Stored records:
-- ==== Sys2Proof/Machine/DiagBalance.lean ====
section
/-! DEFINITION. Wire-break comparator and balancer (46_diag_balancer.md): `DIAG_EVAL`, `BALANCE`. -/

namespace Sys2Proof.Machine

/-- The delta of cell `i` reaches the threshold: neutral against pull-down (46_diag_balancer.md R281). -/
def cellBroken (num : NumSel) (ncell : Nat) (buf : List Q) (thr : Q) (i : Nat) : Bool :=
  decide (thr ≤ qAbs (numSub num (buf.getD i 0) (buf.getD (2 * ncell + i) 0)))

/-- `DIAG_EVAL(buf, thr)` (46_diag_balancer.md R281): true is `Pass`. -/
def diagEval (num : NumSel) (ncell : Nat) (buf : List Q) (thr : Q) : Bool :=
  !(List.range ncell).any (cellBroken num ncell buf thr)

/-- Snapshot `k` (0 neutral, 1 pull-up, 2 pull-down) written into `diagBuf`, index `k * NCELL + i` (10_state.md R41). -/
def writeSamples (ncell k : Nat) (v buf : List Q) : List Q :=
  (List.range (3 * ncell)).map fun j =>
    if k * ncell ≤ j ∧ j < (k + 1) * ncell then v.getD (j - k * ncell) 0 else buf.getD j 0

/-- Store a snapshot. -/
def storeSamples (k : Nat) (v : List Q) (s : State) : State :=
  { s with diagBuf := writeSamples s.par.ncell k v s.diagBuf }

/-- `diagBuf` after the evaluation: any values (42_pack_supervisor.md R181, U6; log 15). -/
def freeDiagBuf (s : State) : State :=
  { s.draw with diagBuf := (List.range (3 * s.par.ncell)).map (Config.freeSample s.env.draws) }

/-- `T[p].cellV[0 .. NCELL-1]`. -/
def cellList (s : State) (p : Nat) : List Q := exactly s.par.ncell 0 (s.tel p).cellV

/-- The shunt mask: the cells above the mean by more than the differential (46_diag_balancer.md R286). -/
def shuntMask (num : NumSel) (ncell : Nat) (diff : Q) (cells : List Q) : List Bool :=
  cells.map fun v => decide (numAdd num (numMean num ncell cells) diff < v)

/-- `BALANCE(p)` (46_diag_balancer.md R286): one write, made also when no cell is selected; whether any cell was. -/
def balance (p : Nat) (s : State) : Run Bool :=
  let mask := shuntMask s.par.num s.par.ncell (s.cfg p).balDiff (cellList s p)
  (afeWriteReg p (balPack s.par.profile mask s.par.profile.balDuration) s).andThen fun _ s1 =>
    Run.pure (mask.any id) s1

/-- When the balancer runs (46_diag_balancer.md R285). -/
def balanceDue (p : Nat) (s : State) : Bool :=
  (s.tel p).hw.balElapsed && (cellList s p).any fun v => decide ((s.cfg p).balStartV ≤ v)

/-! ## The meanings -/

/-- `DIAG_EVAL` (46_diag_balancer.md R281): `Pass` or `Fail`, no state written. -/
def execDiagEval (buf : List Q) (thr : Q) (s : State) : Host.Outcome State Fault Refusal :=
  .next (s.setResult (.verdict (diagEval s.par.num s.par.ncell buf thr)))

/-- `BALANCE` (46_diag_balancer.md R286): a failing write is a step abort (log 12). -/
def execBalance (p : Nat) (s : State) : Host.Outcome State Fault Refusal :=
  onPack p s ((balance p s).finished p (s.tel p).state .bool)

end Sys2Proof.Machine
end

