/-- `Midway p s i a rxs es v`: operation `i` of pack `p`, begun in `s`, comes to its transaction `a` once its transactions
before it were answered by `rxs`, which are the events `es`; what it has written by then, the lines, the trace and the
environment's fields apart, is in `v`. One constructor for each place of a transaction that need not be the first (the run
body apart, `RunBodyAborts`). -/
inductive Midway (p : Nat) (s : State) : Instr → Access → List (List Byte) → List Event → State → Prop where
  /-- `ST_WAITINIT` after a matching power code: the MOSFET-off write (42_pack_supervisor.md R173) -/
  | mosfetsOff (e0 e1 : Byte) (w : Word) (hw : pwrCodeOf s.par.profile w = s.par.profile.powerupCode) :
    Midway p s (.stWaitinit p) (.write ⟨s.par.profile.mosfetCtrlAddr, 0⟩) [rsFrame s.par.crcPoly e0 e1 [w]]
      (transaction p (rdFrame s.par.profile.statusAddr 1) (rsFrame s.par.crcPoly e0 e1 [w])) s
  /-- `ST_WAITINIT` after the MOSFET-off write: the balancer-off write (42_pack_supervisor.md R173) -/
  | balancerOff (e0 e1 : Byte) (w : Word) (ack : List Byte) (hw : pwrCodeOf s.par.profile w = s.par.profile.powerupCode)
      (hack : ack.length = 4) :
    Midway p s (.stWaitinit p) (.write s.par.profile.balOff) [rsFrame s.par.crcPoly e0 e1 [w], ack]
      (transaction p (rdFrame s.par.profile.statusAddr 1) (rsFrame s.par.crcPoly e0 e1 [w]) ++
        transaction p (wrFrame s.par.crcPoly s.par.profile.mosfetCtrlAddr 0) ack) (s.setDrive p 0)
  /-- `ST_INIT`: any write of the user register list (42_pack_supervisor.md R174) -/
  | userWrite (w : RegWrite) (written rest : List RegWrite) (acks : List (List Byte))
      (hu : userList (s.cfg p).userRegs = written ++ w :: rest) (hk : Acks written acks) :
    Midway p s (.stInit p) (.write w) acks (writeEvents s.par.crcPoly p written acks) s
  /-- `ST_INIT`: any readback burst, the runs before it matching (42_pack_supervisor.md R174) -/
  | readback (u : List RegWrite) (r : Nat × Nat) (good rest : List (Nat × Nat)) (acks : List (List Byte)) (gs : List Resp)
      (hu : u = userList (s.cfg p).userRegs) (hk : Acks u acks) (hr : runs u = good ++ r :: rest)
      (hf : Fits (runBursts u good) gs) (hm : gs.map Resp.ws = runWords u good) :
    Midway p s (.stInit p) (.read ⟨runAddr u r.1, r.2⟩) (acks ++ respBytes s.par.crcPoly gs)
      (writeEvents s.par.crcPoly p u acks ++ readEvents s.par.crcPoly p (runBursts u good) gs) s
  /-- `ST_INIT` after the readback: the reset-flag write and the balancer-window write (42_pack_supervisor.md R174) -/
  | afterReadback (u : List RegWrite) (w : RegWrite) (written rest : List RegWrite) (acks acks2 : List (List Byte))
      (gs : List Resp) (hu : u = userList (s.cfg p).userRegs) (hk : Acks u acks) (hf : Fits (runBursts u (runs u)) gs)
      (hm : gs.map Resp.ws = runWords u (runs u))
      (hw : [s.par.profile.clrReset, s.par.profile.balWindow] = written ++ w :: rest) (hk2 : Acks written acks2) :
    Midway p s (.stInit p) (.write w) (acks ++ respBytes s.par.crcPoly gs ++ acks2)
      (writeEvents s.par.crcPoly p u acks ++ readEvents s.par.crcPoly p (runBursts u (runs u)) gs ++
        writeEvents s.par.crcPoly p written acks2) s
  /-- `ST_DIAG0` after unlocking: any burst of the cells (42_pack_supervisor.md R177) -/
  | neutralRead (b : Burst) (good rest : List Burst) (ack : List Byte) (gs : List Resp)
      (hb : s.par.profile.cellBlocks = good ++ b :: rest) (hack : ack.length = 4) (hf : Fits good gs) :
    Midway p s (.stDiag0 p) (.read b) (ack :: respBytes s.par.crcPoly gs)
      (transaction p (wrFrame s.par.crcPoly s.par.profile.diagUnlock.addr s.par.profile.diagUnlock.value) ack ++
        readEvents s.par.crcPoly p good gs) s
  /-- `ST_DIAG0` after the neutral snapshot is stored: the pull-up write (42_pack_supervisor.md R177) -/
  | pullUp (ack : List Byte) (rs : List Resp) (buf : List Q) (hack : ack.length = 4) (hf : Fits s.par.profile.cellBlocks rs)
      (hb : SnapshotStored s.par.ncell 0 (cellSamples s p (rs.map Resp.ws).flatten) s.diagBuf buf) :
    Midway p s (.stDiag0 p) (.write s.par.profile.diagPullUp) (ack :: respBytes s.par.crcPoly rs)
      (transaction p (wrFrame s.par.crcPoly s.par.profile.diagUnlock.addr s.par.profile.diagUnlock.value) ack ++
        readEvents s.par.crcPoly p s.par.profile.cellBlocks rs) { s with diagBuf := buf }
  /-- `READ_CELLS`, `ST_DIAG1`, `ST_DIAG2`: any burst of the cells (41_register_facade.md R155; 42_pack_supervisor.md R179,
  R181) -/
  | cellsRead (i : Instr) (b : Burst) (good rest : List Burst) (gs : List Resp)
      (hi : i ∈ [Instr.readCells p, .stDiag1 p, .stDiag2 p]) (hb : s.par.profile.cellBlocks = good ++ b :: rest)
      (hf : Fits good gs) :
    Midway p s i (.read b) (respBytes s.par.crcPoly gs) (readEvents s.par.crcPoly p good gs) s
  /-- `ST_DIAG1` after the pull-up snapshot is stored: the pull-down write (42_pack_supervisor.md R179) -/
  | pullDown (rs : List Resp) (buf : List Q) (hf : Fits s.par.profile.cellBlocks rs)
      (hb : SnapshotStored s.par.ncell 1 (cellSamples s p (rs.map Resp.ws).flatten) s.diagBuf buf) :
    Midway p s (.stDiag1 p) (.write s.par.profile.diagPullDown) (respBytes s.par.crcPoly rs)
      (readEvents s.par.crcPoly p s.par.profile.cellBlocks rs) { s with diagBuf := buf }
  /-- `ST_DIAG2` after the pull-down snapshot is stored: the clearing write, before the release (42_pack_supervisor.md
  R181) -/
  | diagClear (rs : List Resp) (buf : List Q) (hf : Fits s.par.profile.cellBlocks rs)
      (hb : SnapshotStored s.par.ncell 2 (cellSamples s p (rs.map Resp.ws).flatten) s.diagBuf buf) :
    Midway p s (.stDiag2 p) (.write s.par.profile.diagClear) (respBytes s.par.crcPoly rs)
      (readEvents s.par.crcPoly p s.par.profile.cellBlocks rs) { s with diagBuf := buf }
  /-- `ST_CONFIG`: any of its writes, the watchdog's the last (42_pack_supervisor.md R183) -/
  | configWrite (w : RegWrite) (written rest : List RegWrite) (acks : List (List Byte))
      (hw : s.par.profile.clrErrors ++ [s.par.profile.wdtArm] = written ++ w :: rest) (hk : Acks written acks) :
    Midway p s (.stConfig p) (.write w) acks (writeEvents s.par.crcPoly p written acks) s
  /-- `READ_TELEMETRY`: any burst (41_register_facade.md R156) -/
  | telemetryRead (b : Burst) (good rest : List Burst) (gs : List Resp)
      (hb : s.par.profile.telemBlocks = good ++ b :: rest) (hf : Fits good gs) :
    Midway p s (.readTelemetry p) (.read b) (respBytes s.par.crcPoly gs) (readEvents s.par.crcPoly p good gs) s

REQUIRED WORK: Working from the data above, extract solely the lines from the one containing "the release (42_pack_supervisor.md" through the one containing "telemetryRead (b : Burst)", exactly as they appear, both included.

REPLY TO THE EXERCISE:
  /-- `ST_DIAG2` after the pull-down snapshot is stored: the clearing write, before the release (42_pack_supervisor.md
  R181) -/
  | diagClear (rs : List Resp) (buf : List Q) (hf : Fits s.par.profile.cellBlocks rs)
      (hb : SnapshotStored s.par.ncell 2 (cellSamples s p (rs.map Resp.ws).flatten) s.diagBuf buf) :
    Midway p s (.stDiag2 p) (.write s.par.profile.diagClear) (respBytes s.par.crcPoly rs)
      (readEvents s.par.crcPoly p s.par.profile.cellBlocks rs) { s with diagBuf := buf }
  /-- `ST_CONFIG`: any of its writes, the watchdog's the last (42_pack_supervisor.md R183) -/
  | configWrite (w : RegWrite) (written rest : List RegWrite) (acks : List (List Byte))
      (hw : s.par.profile.clrErrors ++ [s.par.profile.wdtArm] = written ++ w :: rest) (hk : Acks written acks) :
    Midway p s (.stConfig p) (.write w) acks (writeEvents s.par.crcPoly p written acks) s
  /-- `READ_TELEMETRY`: any burst (41_register_facade.md R156) -/
  | telemetryRead (b : Burst) (good rest : List Burst) (gs : List Resp)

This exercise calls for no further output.